This repository aims to segregate questions with similar intent into the same group .This is useful for sites like Quora.Here I explore various techniques to predict whether any given pair of questions are similar ?
Quora is a place to gain and share knowledge—about anything. It’s a platform to ask questions and connect with people who contribute unique insights and quality answers. This empowers people to learn from each other and to better understand the world.
Over 100 million people visit Quora every month, so it's no surprise that many people ask similarly worded questions. Multiple questions with the same intent can cause seekers to spend more time finding the best answer to their question, and make writers feel they need to answer multiple versions of the same question. Quora values canonical questions because they provide a better experience to active seekers and writers, and offer more value to both of these groups in the long term.
> Credits: Kaggle
- Identify which questions asked on Quora are duplicates of questions that have already been asked.

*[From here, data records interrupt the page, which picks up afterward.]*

/-- A key set is programmed into a stream, whose RID association range at that time is `lo` to `hi`. -/
def effIdeKeyProg (sess stream set lo hi : Nat) (m : Module) : Module :=
  m.ideKm sess stream (fun m =>
    let x : Ide := (m.pcie.ide.get? stream).getD { sel := stream != 0, lo := lo, hi := hi, secure := false, failed := false, keys := [], cur := none }
    m.setPcie (fun p => { p with ide := p.ide.put stream { x with lo := lo, hi := hi, failed := false, keys := insertU x.keys (set % 2) } }))

/-- A stream switches to a programmed key set, and is Secure with it. -/
def effIdeSetGo (sess stream set : Nat) (m : Module) : Module :=
  m.ideKm sess stream (fun m =>
    match m.pcie.ide.get? stream with
    | some x => if x.keys.contains (set % 2) then
        each (List.range 65) (m.setPcie (fun p => { p with ide := p.ide.put stream { x with secure := true, cur := some (set % 2) } }))
          (fun m fn => m.msixFlush fn) else m
    | none => m)

/-- A key set of a stream is stopped; the stream leaves the Secure state when it was the one in use. -/
def effIdeSetStop (sess stream set : Nat) (m : Module) : Module :=
  m.ideKm sess stream (fun m =>
    match m.pcie.ide.get? stream with
    | some x =>
      if x.cur == some (set % 2) then effIdeInsecure stream m
      else m.setPcie (fun p => { p with ide := p.ide.put stream { x with keys := x.keys.filter (· != set % 2) } })
    | none => m)

/-! ### Completion of a HOST-scope reset (R459) -/

/-- Every function is reset as PCIe defines: SR-IOV, MSI-X and IDE state go (R454). -/
def Module.fnsReset (m : Module) : Module :=
  let secure := m.pcie.ide.any (fun e => e.2.secure)
  let m := each (List.range 64) m (fun m i => m.fnRegsReset (i + 1))
  let m := (m.fnRegsReset 65).msixReset 0
  let m := m.setObj (fun o => { o with qcHead := [] })
  let m := (m.setPcie (fun p => { p with ari := false, vfEnable := false, numVfs := 0, vfBar := 64, ide := [], flr := [], msix := [] })).setFld GLB_PCIE_vfs 0
  if secure then m.raise GLB_EVENT_ide_insecure else m

/-- The edge that completes a HOST-scope reset, once its window has acted. -/
def effHostResetComplete (m : Module) : Module :=
  match m.pcie.hostReset with
  | some (_, true) =>
    let m := m.setObj (fun o => { o with
      running := false, ctxs := [], queues := [], mos := [], tls := [], csw := [], cmds := [], done := [], lastQueue := 0,
      release := [], toLose := [], lostNow := [], lost8 := [], reached := [] })
    let m := (m.setFld HOST_CTRL_enable 0).setFld HOST_CTRL_lock 0
    let m := m.setFld HOST_STATUS_running 0
    let m := { m with lists := [], nextLists := [], agreeQ := [], retries := [] }
    let m := m.setXlat (fun x => { x with entries := x.entries.map (fun e => { e with pins := [] }), oneShot := [] })
    let m := { m with cores := m.cores.map (fun (e : Nat × Core) => (e.1, { e.2 with run := none })) }
    let m := each (m.seq.recs.map (·.1)) m (fun m id => m.closeSeq id)
    let m := each (m.coll.map (·.1)) m (fun m k => m.collDestroy k)
    let m := { m with stw := m.stw.map (fun (e : Nat × Steward) => (e.1, { e.2 with harts := [] })), stwLeft := [] }
    let m := m.fnsReset
    (m.setPcie (fun p => { p with hostReset := none })).raise RST_EVENT_host_reset
  | _ => m

end Sys2Proof.Machine
end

- This could be useful to instantly provide answers to questions that have already been answered.
- We are tasked with predicting whether a pair of questions are duplicates or not.
- Source : https://www.kaggle.com/c/quora-question-pairs
____ Useful Links ____ - Discussions : https://www.kaggle.com/anokas/data-analysis-xgboost-starter-0-35460-lb/comments
- Kaggle Winning Solution and other approaches: https://www.dropbox.com/sh/93968nfnrzh8bp5/AACZdtsApc1QSTQc7X0H3QZ5a?dl=0
- Blog 1 : https://engineering.quora.com/Semantic-Question-Matching-with-Deep-Learning
- Blog 2 : https://towardsdatascience.com/identifying-duplicate-questions-on-quora-top-12-on-kaggle-4c1cf93f1c30
This repo contains following notebooks alongside corresponding pdf versions:
1.Quora:Contains exploratory data analysis
2.Quora_Preprocessing:Contains some preprocessing done for ML pipeline.
2.ML_models: Extracted Features along side tfidf features of the data is run through various models ending with xgboost.
3.Quora_Mean_w2v:Here weighted w2v features of the data are used.